IREES colloquium: Exergy as a measure for environmental burden? A conceptual exploration| Professor Martin de Wit, Stellenbosch University.

Speaker | Professor Martin de Wit, Stellenbosch University.

Title |Exergy as a measure for environmental burden? A conceptual exploration

Summary

Problem | Several recent global assessments point to a rapidly deteriorating global environment with potentially dire consequences for the sustainability of life on the planet. Legitimate questions are raised on the adequacy of existing environmental management frameworks, models, tools, and policies to achieve global sustainability.

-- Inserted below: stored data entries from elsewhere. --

-- ==== Sys2Proof/Machine/Tick.lean ====
section
/-!
DEFINITION. What an idle block does: one nanosecond of local time passes (R131), and the internal CT runs with it,
under the slew in force (R126).
-/
namespace Sys2Proof.Machine

open Sys2Proof

/-- One local nanosecond of the time logic: CT advances by one; while a slew is in force, every 2,000 ns of local
time add or remove one further nanosecond (R126). In UNLOCKED no CT runs (R124). Log entry 1 (DESIGN CHOICE). -/
def Time.tick (t : Time) : Time :=
  let t := { t with now := t.now + 1 }
  if t.state = .unlocked then t
  else if t.slew = 0 then { t with ct := t.ct + 1 }
  else if t.slewPhase + 1 < 2000 then { t with ct := t.ct + 1, slewPhase := t.slewPhase + 1 }
  else if 0 < t.slew then { t with ct := t.ct + 2, slewPhase := 0, slew := t.slew - 1 }
  else { t with slewPhase := 0, slew := t.slew + 1 }

/-- The block with nothing to do. Log entry 1 (DESIGN CHOICE). -/
def State.tick (s : State) : State := { s with time := s.time.tick }

end Sys2Proof.Machine
end

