/-- R246, R247, R249, R250, R255: opening a published version counts one more open of it and gives the context a hold; a draft takes a
version slot; closing takes one open back; an open of a version that is quarantined does not happen. A publication whose expected
version is not the current one is a conflict; else the draft becomes the current version; the mirrors of a version are complete
when every page has one. -/
def Obligations.FolioVersionsOpenCloseAndPublish : Prop :=
  (∀ s q seq e m i f v c, s.Alone q seq e → s.mayStart Op.folioOpen e = true → le (args e.raw) 12 1 = 0 →
    s.namedFolio (le (args e.raw) 0 8) = some (i, f) → (le (args e.raw) 16 8 = 0 ∨ m = true) →
    f.resolve (le (args e.raw) 8 4) = some v → v.published = true → v.revoked = false → v.quarantined = false →
    s.ctx? (ctxKey e.partition e.context) = some c → c.holds.length < 256 → c.openOf i v.version = none →
    Completes (.folioOpenRead q seq m) s fun t =>
      t.SlotEnded q seq Status.ok 0 ∧ OnlyChanges (.ctxs :: finishParts) s t
        ∧ t.ctx? (ctxKey e.partition e.context)
          = some { c with holds := c.holds ++ [{ folio := i, version := v.version, opens := 1, draft := false }] }
        ∧ t.folios.get? i = some (f.modSlot v.version fun x => { x with opens := x.opens + 1 })) ∧
  (∀ s q seq e m i f v, s.Working q seq e → s.mayStart Op.folioOpen e = true → le (args e.raw) 12 1 = 0 →
    s.namedFolio (le (args e.raw) 0 8) = some (i, f) → (le (args e.raw) 16 8 = 0 ∨ m = true) →
    f.resolve (le (args e.raw) 8 4) = some v → v.published = true → v.revoked = false → v.quarantined = true →
    Completes (.folioOpenRead q seq m) s fun t =>
      t.SlotEnded q seq Status.folioQuarantined 0 ∧ OnlyChanges finishParts s t) ∧
  (∀ s q seq e m i f f' v c, s.Alone q seq e → s.mayStart Op.folioOpen e = true → le (args e.raw) 12 1 = 1 →
    s.namedFolio (le (args e.raw) 0 8) = some (i, f) → (le (args e.raw) 16 8 = 0 ∨ m = true) →
    le (args e.raw) 8 4 = 0xFFFFFFFF → s.ctx? (ctxKey e.partition e.context) = some c → c.holds.length < 256 →
    f.take { vstate := .draft, holderP := e.partition, holderX := e.context } = some (f', v) →
    Completes (.folioOpenDraft q seq m) s fun t =>
      t.SlotEnded q seq Status.ok 0 ∧ OnlyChanges (.ctxs :: finishParts) s t ∧ t.folios.get? i = some f'
        ∧ t.ctx? (ctxKey e.partition e.context)
          = some { c with holds := c.holds ++ [{ folio := i, version := v, opens := 0, draft := true }] }) ∧
  (∀ s q seq e m i f c h, s.Working q seq e → s.mayStart Op.folioClose e = true →
    s.namedFolio (le (args e.raw) 0 8) = some (i, f) → (le (args e.raw) 16 8 = 0 ∨ m = true) →
    le (args e.raw) 8 4 ≠ 0xFFFFFFFF → s.ctx? (ctxKey e.partition e.context) = some c →
    c.openOf i (le (args e.raw) 8 4) = some h → c.draftOf i (le (args e.raw) 8 4) = none → 2 ≤ h.opens →
    Completes (.folioClose q seq m) s fun t =>
      t.SlotEnded q seq Status.ok 0 ∧ OnlyChanges (.ctxs :: finishParts) s t
        ∧ (t.ctx? (ctxKey e.partition e.context)).bind (fun c => c.openOf i (le (args e.raw) 8 4))
          = some { h with opens := h.opens - 1 }) ∧
  (∀ s q seq e m i f, s.Working q seq e → s.mayStart Op.folioPublish e = true →
    s.namedFolio (le (args e.raw) 0 8) = some (i, f) → (le (args e.raw) 16 8 = 0 ∨ m = true) →
    f.current ≠ le (args e.raw) 12 4 →
    Completes (.folioPublish q seq m) s fun t => t.SlotEnded q seq Status.conflict 0 ∧ OnlyChanges finishParts s t) ∧
  (∀ s q seq e m i f c d, s.Alone q seq e → s.mayStart Op.folioPublish e = true →
    s.namedFolio (le (args e.raw) 0 8) = some (i, f) → (le (args e.raw) 16 8 = 0 ∨ m = true) →
    f.current = le (args e.raw) 12 4 → e.publishing = none → s.ctx? (ctxKey e.partition e.context) = some c →
    c.draftOf i (le (args e.raw) 8 4) = some d →
    Completes (.folioPublish q seq m) s fun t =>
      t.SlotEnded q seq Status.ok 0 ∧ OnlyChanges (.ctxs :: .ic :: finishParts) s t
        ∧ (t.folios.get? i).map (·.current) = some (le (args e.raw) 8 4)) ∧
  (∀ s i v f x, s.live = true → s.folios.get? i = some f → f.slot? v = some x → x.mirror = 1 →
    (x.pages.all fun p => p.2.mirror.isSome) = true →
    Completes (.mirrorCopyDone i v) s fun t =>
      OnlyChanges [.folios, .atc] s t ∧ ((t.folios.get? i).bind fun f => f.slot? v) = some { x with mirror := 2 }
        ∧ ∀ j, j ≠ i → t.folios.get? j = s.folios.get? j)

/-- R113, R212, R219, R224: a phase that is ready starts; a free core takes the tile that R212 chooses for it, and switches to it
in the time of R219; a running core is basted with the tile that would come next. -/
def Obligations.PhasesAndTilesStart : Prop :=
  (∀ s q seq phase e k ps m, s.live = true → s.slot? q seq = some e → e.dispatches = true →
    ((List.range e.phaseStates.length).find? fun k => e.phaseNo k == phase) = some k → e.phaseStates[k]? = some ps →
    e.map? ps.map = some m → ps.started = false → e.phaseReady k = true → e.failedPhase = none →
    Completes (.phaseStart q seq phase) s fun t =>
      ((t.slot? q seq).bind fun x => x.phaseStates[k]?).map (·.started) = some true) ∧
  (∀ s k x e, s.live = true → s.coreFree k = true → s.lowerFirst k = false → s.choose k = some x →
    s.slot? x.queue x.seq = some e → e.guestPages x.tile = [] → e.outputPages x.tile = [] →
    Completes (.tileStart k []) s fun t =>
      (t.core k).queue = x.queue ∧ (t.core k).seq = x.seq ∧ (t.core k).tile = x.tile ∧ (t.core k).partition = e.partition
        ∧ (t.core k).context = some (ctxKey e.partition e.context)
        ∧ (t.core k).mode =
          (let time := switchTime ((s.core k).lastContext.any (· != ctxKey e.partition e.context))
              (s.liveSize (s.liveLeft k x)) (e.restoreBytes x.tile)
           if time = 0 then .running else .switching (s.time.now + time))
        ∧ ((t.slot? x.queue x.seq).map fun y => (y.tile x.tile).place) = some (.running k)
        ∧ ∀ j, j ≠ k → t.core j = s.core j) ∧
  (∀ s k, s.live = true → (s.core k).mode = .running →
    Completes (.baste k) s fun t =>
      OnlyChanges [.cores] s t ∧ (∀ j, j ≠ k → t.core j = s.core j)
        ∧ t.core k = { s.core k with basted := (s.choose k).map fun x => (x.queue, x.seq, x.tile) }) ∧
  (∀ s k at_, s.live = true → (s.core k).mode = .switching at_ → at_ ≤ s.time.now → (s.core k).startReads = [] →
    s.unpinnedTargets k = [] →
    Completes (.contextSwitchDone k) s fun t =>
      OnlyChanges [.cores] s t ∧ t.core k = { s.core k with mode := .running } ∧ ∀ j, j ≠ k → t.core j = s.core j)

/-- R66, R83, R118, R198, R222, R223: data that arrive make their strand ready; a tile whose steps keep its staging budget enters its
commit phase; the end of the commit phase, and of an abandonment, frees the core, with the tile committed or waiting again. A
forced tack abandons the tile on the core, discards what it staged, and is counted for the context. -/
def Obligations.TilesRunCommitAndAreForced : Prop :=
  (∀ s k id r n, s.live = true → s.reqs.get? id = some r → r.who = .gather k n → (s.core k).mode = .running →
    (r.place = .ready ∨ r.place = .host) → Tbl.Sorted s.reqs → ((s.reqs.del id).any fun x => x.2.who == .gather k n) = false →
    Completes (.gatherReturn k id []) s fun t =>
      OnlyChanges [.reqs, .cores] s t ∧ t.reqs.get? id = none ∧ (∀ j, j ≠ id → t.reqs.get? j = s.reqs.get? j)
        ∧ (t.core k).strands.get? n = some .ready ∧ ∀ j, j ≠ k → t.core j = s.core j) ∧
  (∀ s k e i ps m d work, s.live = true → s.slot? (s.core k).queue (s.core k).seq = some e → (s.core k).computes = true →
    s.unpinnedTargets k = [] → s.pinning k = false → s.copiesOut e (s.core k).tile = false →
    e.phaseOf (s.core k).tile = some i → e.phaseStates[i]? = some ps → e.map? ps.map = some m →
    e.tileDef? (s.core k).tile = some d → ((s.runOps k m ps.rerun work).core k).stagedBytes ≤ d.staging →
    Completes (.tileCommitStart k work) s fun t =>
      (t.core k).mode = .committing ∧ (t.core k).staged = ((s.runOps k m ps.rerun work).core k).staged
        ∧ (t.core k).scratch = ((s.runOps k m ps.rerun work).core k).scratch
        ∧ ((t.slot? (s.core k).queue (s.core k).seq).map fun y => (y.tile (s.core k).tile).place) = some (.committing k)
        ∧ ∀ j, j ≠ k → t.core j = s.core j) ∧
  (∀ s k e, s.live = true → s.slot? (s.core k).queue (s.core k).seq = some e → (s.core k).mode = .committing →
    s.pinning k = false → s.missingLines k = [] → e.promise = none →
    (e.phaseStates.all fun ps => (e.map? ps.map).all fun m => m.policy != 2) = true →
    Completes (.commitPhaseEnd k) s fun t =>
      (t.core k).mode = .free ∧ (t.core k).staged = [] ∧ (t.core k).reductions = []
        ∧ ((t.slot? e.queue e.seq).map fun y => (y.tile (s.core k).tile).place) = some .committed
        ∧ (t.queue e.queue).tiles = (s.queue e.queue).tiles + 1) ∧
  (∀ s k e, s.live = true → s.slot? (s.core k).queue (s.core k).seq = some e → (s.core k).mode = .abandoning →
    Completes (.abandonDone k) s fun t =>
      (t.core k).mode = .free ∧ (t.core k).staged = []
        ∧ ((t.slot? e.queue e.seq).map fun y => (y.tile (s.core k).tile).place) = some .waiting) ∧
  (∀ s k, s.live = true → s.forceable k = true → ((s.core k).strands.any fun e => e.2 == .parked) = true →
    ((s.claimants k).any fun x => s.precedes k x (s.core k).cand && !s.worseCore k x) = true →
    Completes (.forcedTack k) s fun t =>
      OnlyChanges [.cores, .ctxs] s t ∧ (t.core k).mode = .abandoning ∧ (t.core k).forced = true
        ∧ ∀ j, j ≠ k → t.core j = s.core j) ∧
  (∀ s k at_ key c, s.live = true → s.forceable k = true → (s.core k).stalled = true → (s.core k).idleSince = some at_ →
    at_ + 8192 ≤ s.time.now → s.claimants k ≠ [] → (s.core k).context = some key → s.ctx? key = some c →
    Completes (.idleStrandsTimeout k) s fun t =>
      OnlyChanges [.cores, .ctxs] s t ∧ (t.core k).mode = .abandoning ∧ (t.core k).forced = true
        ∧ (t.ctx? key).map (·.acct.forced) = some (min (c.acct.forced + 1) (2 ^ 32 - 1))
        ∧ ∀ j, j ≠ k → t.core j = s.core j) ∧
  (∀ s q seq e p, s.live = true → s.slot? q seq = some e → e.switchDecided = true → e.switched = false → e.tack = false →
    e.state = .running → e.promise = some p → p.hem + 4096 ≤ s.time.ct → s.coresOf q seq = [] →
    Completes (.hemForcedTack q seq) s fun t => (t.slot? q seq).map (·.tack) = some true) ∧
  (∀ s q seq e p k c, s.live = true → s.slot? q seq = some e → e.switchDecided = true → e.switched = false → e.tack = false →
    e.state = .running → e.promise = some p → p.hem + 4096 ≤ s.time.ct → s.cores.get? k = some c → c.serves q seq = true →
    c.mode = .running →
    Completes (.hemForcedTack q seq) s fun t =>
      OnlyChanges [.cores, .clusters] s t ∧ (t.core k).mode = .abandoning ∧ (t.core k).forced = true)
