/-- The error stores hold no more than they may if those of `r` do. -/
def KErrs (r : State) (e : Errors) : Prop := r.errs.Bounded → e.Bounded

/-- The same of the record queues, the firmware log, and the quarantine table. -/
def KErrQueues (r : State) (t : Tbl ErrQueue) : Prop := r.errs.Bounded → ∀ x ∈ t, x.2.records.length ≤ 4
def KErrLog (r : State) (l : List ErrRecord) : Prop := r.errs.Bounded → l.length ≤ 4096
def KQuarantine (r : State) (l : List Quarantine) : Prop := r.errs.Bounded → l.length ≤ 1024 ∧ ∀ x ∈ l, x.words.length ≤ 8

/-- A scratchpad is in canonical form if those of `r` are. -/
def KPad (r : State) (t : Tbl Byte) : Prop := r.ScratchWf → Memory.wf t = true

/-- The scratchpads of a table of cores are in canonical form if those of `r` are. -/
def KCores (r : State) (t : Tbl Core) : Prop := ∀ x ∈ t, KPad r x.2.scratch

/-- The local clock has not run back. -/
def KTime (r : State) (t : Time) : Prop := r.time.now ≤ t.now

/-- What state `s` keeps of an earlier state `r`. -/
structure Keeps (r s : State) : Prop where
  pending : s.pending = r.pending
  out : r.out <:+ s.out
  fuses : r.fuses.Blown s.fuses
  now : KTime r s.time
  free : r.free ≤ s.free
  lanes : KTbl r s.lanes
  fports : KTbl r s.fports
  parts : KTbl r s.parts
  ctxs : KTbl r s.ctxs
  queues : KTbl r s.queues
  graphs : KTbl r s.graphs
  seqs : KTbl r s.seqs
  extents : KTbl r s.extents
  folios : KTbl r s.folios
  atc : KTbl r s.atc
  xlats : KTbl r s.xlats
  inbound : KTbl r s.inbound
  reqs : KTbl r s.reqs
  cores : KTbl r s.cores
  clusters : KTbl r s.clusters
  accrued : KTbl r s.accrued
  errs : KErrs r s.errs
  pads : KCores r s.cores

theorem Keeps.refl (s : State) : Keeps s s where
  pending := rfl
  out := List.suffix_refl _
  fuses := ⟨rfl, rfl, rfl, rfl, rfl, rfl, fun _ h => h, fun _ h => h, Nat.le_refl _, List.prefix_refl _⟩
  now := Nat.le_refl _
  free := Nat.le_refl _
  lanes c := c.lanes
  fports c := c.fports
  parts c := c.parts
  ctxs c := c.ctxs
  queues c := c.queues
  graphs c := c.graphs
  seqs c := c.seqs
  extents c := c.extents
  folios c := c.folios
  atc c := c.atc
  xlats c := c.xlats
  inbound c := c.inbound
  reqs c := c.reqs
  cores c := c.cores
  clusters c := c.clusters
  accrued c := c.accrued
  errs b := b
  pads x hx w := w x hx

theorem Keeps.outlives {r s : State} (h : Keeps r s) : Outlives r s := ⟨h.pending, h.out, h.fuses, h.now, h.free⟩

theorem Keeps.canonical {r s : State} (h : Keeps r s) (c : r.Canonical) : s.Canonical :=
  ⟨h.lanes c, h.fports c, h.parts c, h.ctxs c, h.queues c, h.graphs c, h.seqs c, h.extents c, h.folios c, h.atc c, h.xlats c,
    h.inbound c, h.reqs c, h.cores c, h.clusters c, h.accrued c⟩

theorem Keeps.bounded {r s : State} (h : Keeps r s) (b : r.errs.Bounded) : s.errs.Bounded := h.errs b

theorem Keeps.scratchWf {r s : State} (h : Keeps r s) (w : r.ScratchWf) : s.ScratchWf := fun x hx => h.pads x hx w

/-! ### The same as rules that chain -/

section
variable {r s : State} {α : Type}

@[simp] theorem keeps_pending (h : Keeps r s) : (s.pending = r.pending) = True := eq_true h.pending
@[simp] theorem keeps_out (h : Keeps r s) : r.out <:+ s.out := h.out
@[simp] theorem keeps_fuses (h : Keeps r s) : r.fuses.Blown s.fuses := h.fuses
@[simp] theorem keeps_now (h : Keeps r s) : KTime r s.time := h.now
@[simp] theorem keeps_free (h : Keeps r s) : r.free ≤ s.free := h.free
@[simp] theorem keeps_lanes (h : Keeps r s) : KTbl r s.lanes := h.lanes
@[simp] theorem keeps_fports (h : Keeps r s) : KTbl r s.fports := h.fports
@[simp] theorem keeps_parts (h : Keeps r s) : KTbl r s.parts := h.parts
@[simp] theorem keeps_ctxs (h : Keeps r s) : KTbl r s.ctxs := h.ctxs
@[simp] theorem keeps_queues (h : Keeps r s) : KTbl r s.queues := h.queues
@[simp] theorem keeps_graphs (h : Keeps r s) : KTbl r s.graphs := h.graphs
@[simp] theorem keeps_seqs (h : Keeps r s) : KTbl r s.seqs := h.seqs
@[simp] theorem keeps_extents (h : Keeps r s) : KTbl r s.extents := h.extents
@[simp] theorem keeps_folios (h : Keeps r s) : KTbl r s.folios := h.folios
@[simp] theorem keeps_atc (h : Keeps r s) : KTbl r s.atc := h.atc
@[simp] theorem keeps_xlats (h : Keeps r s) : KTbl r s.xlats := h.xlats
@[simp] theorem keeps_inbound (h : Keeps r s) : KTbl r s.inbound := h.inbound
@[simp] theorem keeps_reqs (h : Keeps r s) : KTbl r s.reqs := h.reqs
@[simp] theorem keeps_cores (h : Keeps r s) : KTbl r s.cores := h.cores
@[simp] theorem keeps_clusters (h : Keeps r s) : KTbl r s.clusters := h.clusters
@[simp] theorem keeps_accrued (h : Keeps r s) : KTbl r s.accrued := h.accrued
@[simp] theorem keeps_errs (h : Keeps r s) : KErrs r s.errs := h.errs
@[simp] theorem keeps_pads (h : Keeps r s) : KCores r s.cores := h.pads

@[simp] theorem kTbl_put {t : Tbl α} (k : Nat) (a : α) (h : KTbl r t) : KTbl r (Tbl.put t k a) :=
  fun c => tbl_sorted_put k a (h c)
@[simp] theorem kTbl_del {t : Tbl α} (k : Nat) (h : KTbl r t) : KTbl r (Tbl.del t k) := fun c => tbl_sorted_del k (h c)
@[simp] theorem kTbl_mapV {t : Tbl α} (f : Nat → α → α) (h : KTbl r t) : KTbl r (Tbl.mapV t f) :=
  fun c => tbl_sorted_mapV f (h c)
@[simp] theorem kTbl_filter {t : Tbl α} (p : Nat × α → Bool) (h : KTbl r t) : KTbl r (List.filter p t) :=
  fun c => tbl_sorted_filter p (h c)
theorem kTbl_map {β : Type} {t : Tbl α} (f : Nat × α → β) (h : KTbl r t) : KTbl r (t.map fun e => (e.1, f e) : Tbl β) :=
  fun c => List.pairwise_map.2 (h c)
theorem kTbl_range (f : Nat → α) (n : Nat) : KTbl r ((List.range n).map fun k => (k, f k) : Tbl α) :=
  fun _ => List.pairwise_map.2 List.pairwise_lt_range
@[simp] theorem kTbl_nil : KTbl r ([] : Tbl α) := fun _ => tbl_sorted_nil

@[simp] theorem kPad_nil : KPad r [] := fun _ => memory_wf_nil

/-- The scratchpad of a core of a table. -/
@[simp] theorem kPad_getD {t : Tbl Core} (k : Nat) (h : KCores r t) : KPad r (Tbl.getD t k {}).scratch := by
  unfold Tbl.getD
  cases g : Tbl.get? t k with
  | none => exact kPad_nil
  | some c => exact h _ (tbl_mem_get g)

@[simp] theorem kCores_put {t : Tbl Core} (k : Nat) {c : Core} (h : KCores r t) (hc : KPad r c.scratch) :
    KCores r (Tbl.put t k c) := fun x hx => by
  rcases tbl_mem_put hx with rfl | hx
  · exact hc
  · exact h x hx

@[simp] theorem kCores_filter {t : Tbl Core} (p : Nat × Core → Bool) (h : KCores r t) : KCores r (List.filter p t) :=
  fun x hx => h x (List.mem_filter.1 hx).1

@[simp] theorem kCores_nil : KCores r [] := fun _ hx => by cases hx

@[simp] theorem kCores_mapV {t : Tbl Core} {f : Nat → Core → Core} (h : KCores r t)
    (hf : ∀ k c, KPad r c.scratch → KPad r (f k c).scratch) : KCores r (Tbl.mapV t f) := fun x hx => by
  obtain ⟨y, hy, rfl⟩ := List.mem_map.1 hx
  exact hf _ _ (h y hy)

@[simp] theorem kPad_writes {t : Tbl Byte} (a : Nat) (bs : Bytes) (h : KPad r t) : KPad r (Memory.writes t a bs) :=
  fun w => memory_wf_writes a bs (h w)

/-- A change of a state keeps what the fields that it sets keep. -/
@[simp] theorem keeps_mk {pending free out fuses boot time pins bad sec mail ic msix errs power bg lanes fports bridge commons parts
    ctxs queues slots admitted graphs seqs extents folios atc xlats faults faultNo groupNo pri pageAlloc invals inbound reqs reqNo
    cores clusters lines accrued dirWaits adders merges} :
    Keeps r (State.mk pending free out fuses boot time pins bad sec mail ic msix errs power bg lanes fports bridge commons parts ctxs
        queues slots admitted graphs seqs extents folios atc xlats faults faultNo groupNo pri pageAlloc invals inbound reqs reqNo
        cores clusters lines accrued dirWaits adders merges) ↔
      (pending = r.pending ∧ r.out <:+ out ∧ r.fuses.Blown fuses ∧ KTime r time ∧ r.free ≤ free ∧ KTbl r lanes ∧ KTbl r fports
        ∧ KTbl r parts ∧ KTbl r ctxs ∧ KTbl r queues ∧ KTbl r graphs ∧ KTbl r seqs ∧ KTbl r extents ∧ KTbl r folios ∧ KTbl r atc
        ∧ KTbl r xlats ∧ KTbl r inbound ∧ KTbl r reqs ∧ KTbl r cores ∧ KTbl r clusters ∧ KTbl r accrued ∧ KErrs r errs
        ∧ KCores r cores) :=
  ⟨fun h => ⟨h.1, h.2, h.3, h.4, h.5, h.6, h.7, h.8, h.9, h.10, h.11, h.12, h.13, h.14, h.15, h.16, h.17, h.18, h.19, h.20, h.21,
      h.22, h.23⟩,
    fun ⟨h1, h2, h3, h4, h5, h6, h7, h8, h9, h10, h11, h12, h13, h14, h15, h16, h17, h18, h19, h20, h21, h22, h23⟩ =>
      ⟨h1, h2, h3, h4, h5, h6, h7, h8, h9, h10, h11, h12, h13, h14, h15, h16, h17, h18, h19, h20, h21, h22, h23⟩⟩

One aspect of this problem is how environmental burden is measured. In mainstream approaches to environmental management measurements, a consistent and recurring problem is that environmental and ecological indicators do not correspond well with physical, chemical, and biological material realities.

Purpose:

A widespread integration of the laws of thermodynamics into the field of environmental management and sustainability is needed. The purpose of the research is to contribute towards a greater acceptance of exergy analysis, as a measure of thermodynamic potential, in the field of environmental management and sustainability.

Method and approach:

The method followed is an interdisciplinary literature review on exergy as a viable measure for environmental burden. The approach is to construct a logical and coherent non-technical argument to enhance understanding and acceptance of proof of concept.

Key results and its relevance:

Exergy concepts and methods, databases and tools are well developed on energy and material use and waste emissions. Exergy analysis is implemented far beyond the initial technical analysis focussed on identifying inefficiencies in industrial processes, and now also  used for environmental, thermo-economic, and sustainability assessments and models, as well as in the analysis of natural ecosystems. The concept of exergy is further well accepted as a measure of environmental burden, but with some notable exceptions and limitations such as the harmfulness of waste emissions. Challenges remain in the calculation of reference environments, especially the chemical exergy of living systems, in the calculation of embodied exergy in waste emissions and the exergy of ecosystems, and the integration with human values and preferences in decision making. Some components for an improved conceptual framework are highlighted.

Conclusions:

Exergy as a measure for environmental burden carries the advantage that thermodynamic second law inefficiencies and irreversible environmental effects can be included in environmental and sustainability assessments on a scientific basis. The concept can be used to extend on certain existing environmental management approaches and tools, notably environmental indicators and life-cycle analysis. Some remaining challenges and limitations affecting the efficacy of environmental management and sustainability are highlighted. An improved conceptual framework for exergy as measure for environmental burden is envisaged for future work.